I thought I would go back and see where my journey here began.

It doesn't feel like a year and sometimes it even feels like I'm writing for nothing, sometimes it feels like I am speaking to the world!

I've learned because of writing this blog that it doesn't matter what I am feeling or thinking if I don't pray for help writing it, if I don't say each and every time "Lord use me today, put Your words here on this blog as I write not mine, and send the one person or the many that needs to hear what You are saying today"

I have jumped on and written something trying to make that silly deadline I set for myself, you know the "I'll post Mon, Wed and Fri" and the words don't come sometimes, or I will write them out jotting (so to speak) and the feeling of God's presence isn't there so I delete it. I use to feel like I was failing and there came that ole guilt again, but God has taught me that, first- It must be His words - not mine, second- I must always be in prayer when I write for it to be His words not mine and third- it's not ever about "me". Maybe today isn't the day He has something to say through me but through someone else.

Nope, it's not all about me and thank You Father for making that very clear to me by allowing me this blog where which I could learn, more tiny steps. You have used this blog site to use me AND TO TEACH ME.

I began because I was learning as I go and wanted to share the difficulties and decisions and pain that we go through, that we are not exempt from because we turn it over to God. I wanted God to use me for others who go through the same doubt, fear and traumas of every day earthly life learning that God uses those things to "reach us and teach us".

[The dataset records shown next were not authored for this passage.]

/-- VGATH (R168). -/
def execVgath (d a b : Reg) (s : State) : Out := vmem 0 d a b s
/-- VSCAT (R168). -/
def execVscat (d a b : Reg) (s : State) : Out := vmem 1 d a b s

/-! Scale bytes (R170). -/

/-- A translation fault, or a translation that must wait for a walk, among the addresses a command uses at issue. -/
inductive Needs
  | ok (l : List Nat)
  | trap (c : Cause) (t : Word)
  | miss (va : Word)
  deriving Repr

/-- Tile SRAM addresses of scale bytes at virtual addresses (R154 step 8, R170). -/
def State.scaleAt (s : State) (w : Who) (c : Ctx) : List Word → Needs
  | [] => .ok []
  | va :: r =>
    match s.xlate w c va .read with
    | .fault cz t => .trap cz t
    | .miss => .miss va
    | .ok pa =>
      let p := s.placeOf (lpaOf pa)
      match s.isLocalPa pa, p with
      | true, .sram k off =>
        if k ≠ w.core ∨ p.inRing then .trap .sramrange va
        else if !s.admits p c.tag .read (lpaOf pa) then .trap .acctbl va
        else (match s.scaleAt w c r with
          | .ok l => .ok (off :: l)
          | x => x)
      | _, _ => .trap .sramrange va

/-- A scale as it is read at issue: the byte, or 256 plus the address of an untrusted word (R369). -/
def State.readScales (s : State) (w : Who) (kind : Nat) : List Nat → State × List Nat
  | [] => (s, [])
  | off :: r =>
    let ck := s.checkTile w kind off (off + 1)
    let v := match ck.2 with
      | some o => 256 + o
      | none => memRead ck.1.mem (tileAddr w.core off) 1
    let x := ck.1.readScales w kind r
    (x.1, v :: x.2)

/-- Addresses of a row-major array of scale bytes, for the rows and the K-blocks computed (R170). -/
def scaleVas (shadow : Word) (rows kb : Nat) (blocks : List Nat) : List Word :=
  ((List.range rows).map fun i => blocks.map fun k => sextN 55 (bits shadow 54 0) + BitVec.ofNat 64 (i * kb + k)).flatten

/-- The scales of both operands, then the command (R170): a walk stalls the instruction, a fault traps, an earlier hold stalls. -/
def withScales (s : State) (w : Who) (c : Ctx) (va vb : List Word) (go : State → List Nat → List Nat → Out) : Out :=
  match s.scaleAt w c (va ++ vb) with
  | .miss v => .next (s.missed w c v)
  | .trap cz t =>
    let s := if cz = .acctbl then (match s.xlate w c t .read with
      | .ok pa => s.logRefusal (.core w.core) c.tag .read (lpaOf pa) (s.src w)
      | _ => s) else s
    trapNow s w c cz t
  | .ok l =>
    match l.find? fun o => s.bytesWait w.core o (o + 1) with
    | some o => .next (s.stallOn w (.bytes w.core o (o + 1)))
    | none =>
      let r := s.readScales w c.srcKind l
      go r.1 (r.2.take va.length) (r.2.drop va.length)

/-! PLANE (R174 to R176). -/

/-- A BPw record (R169, R174): two dimensions, no wrap or mask. DEDUCED (log 58): the limits that R169 sets on K, the rows and AUXK are those of
a matrix operand and do not bind here; unsafe where the hardware applies them. -/
def planeShape (h : Shape) : Bool :=
  h.nd == 1 && !h.wen && !h.men && h.base % 8 == 0 && decide (h.st.getD 0 0 % 8 = 0) && decide (h.st.getD 1 0 % 8 = 0)
/-- Footprint of a BPw record's blocks (R169). -/
def Shape.planeFoot (h : Shape) (w : Nat) : Foot :=
  let x := spread [blocksOf (h.ext 0), h.ext 1] [h.st.getD 0 0, h.st.getD 1 0]
  { lo := h.base + x.1, hi := h.base + x.2 + 8 * w, at_ := h.at_ }
/-- A float record of PLANE: two dimensions, no mask (R174). -/
def floatShape (h : Shape) : Bool := h.nd == 1 && !h.men
/-- A float record and a BPw record agree in their extents (R174). -/
def planeAgree (p f : Shape) : Bool := p.ext 0 == f.ext 0 && p.ext 1 == f.ext 1

/-- Checks of BPPACK (fn 0) and BSCL (fn 2) and the command. -/
def planPack (fn : Nat) (xd xa xb : Word) (s : State) (w : Who) (_c : Ctx) : Chk Plan := do
  let d ← s.readShape w.core xd (some 8) planeShape
  let a ← s.readShape w.core xa none floatShape
  let b ← s.readShape w.core xb (some 1) fun h => h.nd == 1 && !h.wen && !h.men
  fmtOk (bpWidth d.fmt != 0) d
  fmtOk (fmtWide a.fmt) a
  fmtOk (b.fmt == 0x20) b
  shapeOk (planeAgree d a) a
  shapeOk (b.ext 0 == blocksOf (d.ext 0) && b.ext 1 == d.ext 1) b
  let recs := recFeet [d.at_, a.at_, b.at_]
  let foot := d.planeFoot (bpWidth d.fmt)
  let scale := b.elems 1
  let x := { Cmd.blank (.plane fn) (vectorPart w.core false) d with a := some a, b := some b }
  let x := paced x a.count 64 256 (2 * a.z)
  if fn = 0 then
    apart d.at_ [foot, scale] (a.elems a.z :: recs)
    shapeOk (!foot.meets scale) d
    inRange [foot, a.elems a.z, scale]
    pure { cmd := x, writes := [foot, scale], reads := [a.elems a.z], recs := recs }
  else
    apart d.at_ [foot] ([a.elems a.z, scale] ++ recs)
    inRange [foot, a.elems a.z, scale]
    pure { cmd := x, writes := [foot], reads := [a.elems a.z, scale], recs := recs }

/-- BPPACK (R175). -/
def execBppack (d a b : Reg) (s : State) : Out :=
  engine s [d, a, b] false true [d, a, b] fun s w c =>
    planPack 0 (s.reg w c d.toNat) (s.reg w c a.toNat) (s.reg w c b.toNat) s w c
/-- BSCL (R175). -/
def execBscl (d a b : Reg) (s : State) : Out :=
  engine s [d, a, b] false true [d, a, b] fun s w c =>
    planPack 2 (s.reg w c d.toNat) (s.reg w c a.toNat) (s.reg w c b.toNat) s w c

/-- Checks of BPUNPK and its command, its scales apart. -/
def planUnpack (xd xa : Word) (s : State) (w : Who) (_c : Ctx) : Chk Plan := do
  let d ← s.readShape w.core xd none floatShape
  let a ← s.readShape w.core xa (some 8) planeShape
  fmtOk (fmtWide d.fmt) d
  fmtOk (bpWidth a.fmt != 0) a
  shapeOk (planeAgree a d) d
  let recs := recFeet [d.at_, a.at_]
  let foot := a.planeFoot (bpWidth a.fmt)
  apart d.at_ [d.elems d.z] (foot :: recs)
  inRange [d.elems d.z, foot]
  let x := { Cmd.blank (.plane 1) (vectorPart w.core false) d with a := some a }
  pure { cmd := paced x d.count 64 256 (2 * d.z), writes := [d.elems d.z], reads := [foot], recs := recs }

/-- The frame of a command that reads scales (R154, R170): as `engine`, with the auxiliary array that its records name and the scales of its
operands read at issue; an untrusted word of the array taints the whole result (R171, R369). -/
def scaledEngine (s : State) (srcs : List Reg) (blocking veb : Bool) (recs : List Reg) (aux : State → Who → Ctx → List (Nat × Nat))
    (plan : State → Who → Ctx → Chk Plan) (vas : Ctx → Cmd → List Word × List Word) : Out :=
  onCtx s fun w c => needRegs s w c srcs none
    (let act (s : State) (w : Who) (c : Ctx) : Out :=
       readRecords s w c .shape 64 64 (recs.map fun r => s.reg w c r.toNat) fun s =>
         match (aux s w c).find? fun r => s.bytesWait w.core r.1 r.2, plan s w c with
         | some r, _ => .next (s.stallOn w (.bytes w.core r.1 r.2))
         | none, .error (cz, t) => trapNow s w c cz t
         | none, .ok p =>
           let ck := (aux s w c).foldl (fun (x : State × Option Nat) r => match x.2 with
             | some _ => x
             | none => x.1.checkTile w c.srcKind r.1 r.2) (s, none)
           let s := ck.1
           let p : Plan := match ck.2 with
             | some off => { p with cmd := { p.cmd with bad := some off, todo := [] } }
             | none => p
           let v := vas c p.cmd
           withScales s w c v.1 v.2 fun s sa sb =>
             let offs := match s.scaleAt w c (v.1 ++ v.2) with
               | .ok l => l.map fun (o : Nat) => ({ lo := o, hi := o + 1, at_ := p.cmd.dst.at_ } : Foot)
               | _ => []
             if p.writes.any fun f => offs.any fun o => f.meets o then
               trapNow s w c .shape (BitVec.ofNat 64 p.cmd.dst.at_)
             else issueCmd s w c { p with cmd := { p.cmd with scaleA := sa, scaleB := sb, blocking := blocking }, reads := p.reads ++ offs }
     onTile s w c (afterCond s w c ((if blocking then id else roomIn s w c .mx) (let body (s : State) (w : Who) (c : Ctx) : Out := if veb then withVeb s w (act s w c) else act s w c
        if blocking then lockstep s w c srcs none body else outward s w c srcs none body))))

/-- BPUNPK (R176). -/
def execBpunpk (d a : Reg) (s : State) : Out :=
  scaledEngine s [d, a] false true [d, a] (fun _ _ _ => []) (fun s w c => planUnpack (s.reg w c d.toNat) (s.reg w c a.toNat) s w c)
    fun c x => match x.a with
      | some a => (scaleVas c.fmta (a.ext 1) (blocksOf (a.ext 0)) (List.range (blocksOf (a.ext 0))), [])
      | none => ([], [])

end Sys2Proof.Machine
end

I still believe that the consequences put on us are a result of the choices we make, they are not punishment from God, He just waits on us to mess up, knowing we are going to and is ready to use that and mold us with it. It's all about "opportunity" and God is always ready and there, never failing us.

I say, don't be regretful for the choices, be ready! Listen, learn and go on. Just check that one off your little list and move to the next and, better choice you will make when you let God make that choice with you.

That is what this blog is all about and I pray that God has been able to use me to help even one person as they take their "Tiny Steps" of growth with God.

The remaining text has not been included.